I’m not sure this will happen, but I’m hoping that over time it’ll get easier and easier to write more and more Elixir code in Gleam. Time will tell. I haven’t tried Gleam myself beyond watching some videos but I’m hoping. I would love to try doing some integrating of Gleam into my Elixir projects but so far it seems to me like the Gleam/Elixir interop story is still a little more complicated than I would like.

I mostly try to avoid macros in Elixir for the same reason you avoid metaprogramming in Ruby. Too powerful; too easy to make a mess.

Writing tests in Phoenix is one of the biggest pros for me. I find it much easier than when I worked in Rails. For me, writing tests in Rails felt like a chore I had to do. In Phoenix, it often feels like the easiest way to find out if something works, which I love. It’s hard to explain why, honestly, but that’s been my experience.

I’ve been doing some work recently in F#. I have issues with F# on a number of details, but I have been able to do the same sort of pure type-driven development as in Elm much of the time. There is more of the C# world than I would like that bubbles up at times, but it works and the foundation looks to be relatively well supported.
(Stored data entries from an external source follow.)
-- ==== Sys2Proof/Laws/PerInstr.lean ====
section
/-! SUPPORT. The family `RoundTrip` of LAWS.json: a well-formed instruction's word decodes to it, one lemma
per constructor of `Instr`. -/

namespace Sys2Proof.Laws.RoundTrip

/-- The word of a well-formed instruction decodes to the instruction (spec/30_encoding.md R65). -/
def Statement (i : Instr) : Prop := i.wellFormed = true → decodeWord (encode i) = i

theorem cls (x : Nibble) : Statement (.cls x) := fun _ => by
  simp [encode, decodeWord, decodeFamily0]

theorem ret (x : Nibble) : Statement (.ret x) := fun _ => by
  simp [encode, decodeWord, decodeFamily0]

theorem jp (nnn : Addr) : Statement (.jp nnn) := fun _ => by
  simp [encode, decodeWord]

theorem call (nnn : Addr) : Statement (.call nnn) := fun _ => by
  simp [encode, decodeWord]

theorem seImm (x : Nibble) (nn : Byte) : Statement (.seImm x nn) := fun _ => by
  simp [encode, decodeWord]

theorem sneImm (x : Nibble) (nn : Byte) : Statement (.sneImm x nn) := fun _ => by
  simp [encode, decodeWord]

theorem seReg (x y n : Nibble) : Statement (.seReg x y n) := fun _ => by
  simp [encode, decodeWord]

theorem ldImm (x : Nibble) (nn : Byte) : Statement (.ldImm x nn) := fun _ => by
  simp [encode, decodeWord]

theorem addImm (x : Nibble) (nn : Byte) : Statement (.addImm x nn) := fun _ => by
  simp [encode, decodeWord]

theorem ldReg (x y : Nibble) : Statement (.ldReg x y) := fun _ => by
  simp [encode, decodeWord, decodeFamily8]

theorem orReg (x y : Nibble) : Statement (.orReg x y) := fun _ => by
  simp [encode, decodeWord, decodeFamily8]

theorem andReg (x y : Nibble) : Statement (.andReg x y) := fun _ => by
  simp [encode, decodeWord, decodeFamily8]

theorem xorReg (x y : Nibble) : Statement (.xorReg x y) := fun _ => by
  simp [encode, decodeWord, decodeFamily8]

theorem addReg (x y : Nibble) : Statement (.addReg x y) := fun _ => by
  simp [encode, decodeWord, decodeFamily8]

theorem subReg (x y : Nibble) : Statement (.subReg x y) := fun _ => by
  simp [encode, decodeWord, decodeFamily8]

theorem shr (x y : Nibble) : Statement (.shr x y) := fun _ => by
  simp [encode, decodeWord, decodeFamily8]

theorem subnReg (x y : Nibble) : Statement (.subnReg x y) := fun _ => by
  simp [encode, decodeWord, decodeFamily8]

theorem shl (x y : Nibble) : Statement (.shl x y) := fun _ => by
  simp [encode, decodeWord, decodeFamily8]

theorem sneReg (x y n : Nibble) : Statement (.sneReg x y n) := fun _ => by
  simp [encode, decodeWord]

theorem ldI (nnn : Addr) : Statement (.ldI nnn) := fun _ => by
  simp [encode, decodeWord]

theorem jpV0 (nnn : Addr) : Statement (.jpV0 nnn) := fun _ => by
  simp [encode, decodeWord]

theorem rnd (x : Nibble) (nn : Byte) : Statement (.rnd x nn) := fun _ => by
  simp [encode, decodeWord]

theorem drw (x y n : Nibble) : Statement (.drw x y n) := fun _ => by
  simp [encode, decodeWord]

theorem skp (x : Nibble) : Statement (.skp x) := fun _ => by
  simp [encode, decodeWord, decodeFamilyE]

theorem sknp (x : Nibble) : Statement (.sknp x) := fun _ => by
  simp [encode, decodeWord, decodeFamilyE]

theorem ldVxDt (x : Nibble) : Statement (.ldVxDt x) := fun _ => by
  simp [encode, decodeWord, decodeFamilyF]

theorem ldVxK (x : Nibble) : Statement (.ldVxK x) := fun _ => by
  simp [encode, decodeWord, decodeFamilyF]

theorem ldDtVx (x : Nibble) : Statement (.ldDtVx x) := fun _ => by
  simp [encode, decodeWord, decodeFamilyF]

theorem ldStVx (x : Nibble) : Statement (.ldStVx x) := fun _ => by
  simp [encode, decodeWord, decodeFamilyF]

theorem addI (x : Nibble) : Statement (.addI x) := fun _ => by
  simp [encode, decodeWord, decodeFamilyF]

theorem ldF (x : Nibble) : Statement (.ldF x) := fun _ => by
  simp [encode, decodeWord, decodeFamilyF]

theorem ldB (x : Nibble) : Statement (.ldB x) := fun _ => by
  simp [encode, decodeWord, decodeFamilyF]

theorem ldMemVx (x : Nibble) : Statement (.ldMemVx x) := fun _ => by
  simp [encode, decodeWord, decodeFamilyF]

theorem ldVxMem (x : Nibble) : Statement (.ldVxMem x) := fun _ => by
  simp [encode, decodeWord, decodeFamilyF]

theorem nop (w : Word) : Statement (.nop w) := fun h => decodeWord_of_isNopWord h

end Sys2Proof.Laws.RoundTrip
end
You can use Fable and Elmish to do your front end work in F# as well if you want to share types across the front and back end though the code is a bit messier than Elm and the error messages not as good. I will say, however, that it’s pretty cool having one watcher rebuilding the server code while another watcher rebuilds the client code.


For hobby stuff I’ve really been enjoying Lamdera (proprietary, alpha), which provides a way to do frontend and backend in one elm codebase, with persistent data on the backend and migrations.

It’s so nice that if it were mature and had a couple more features I’d be using it for anything that doesn’t need a real database.

For a larger project I went down the haskell / Yesod path several years ago.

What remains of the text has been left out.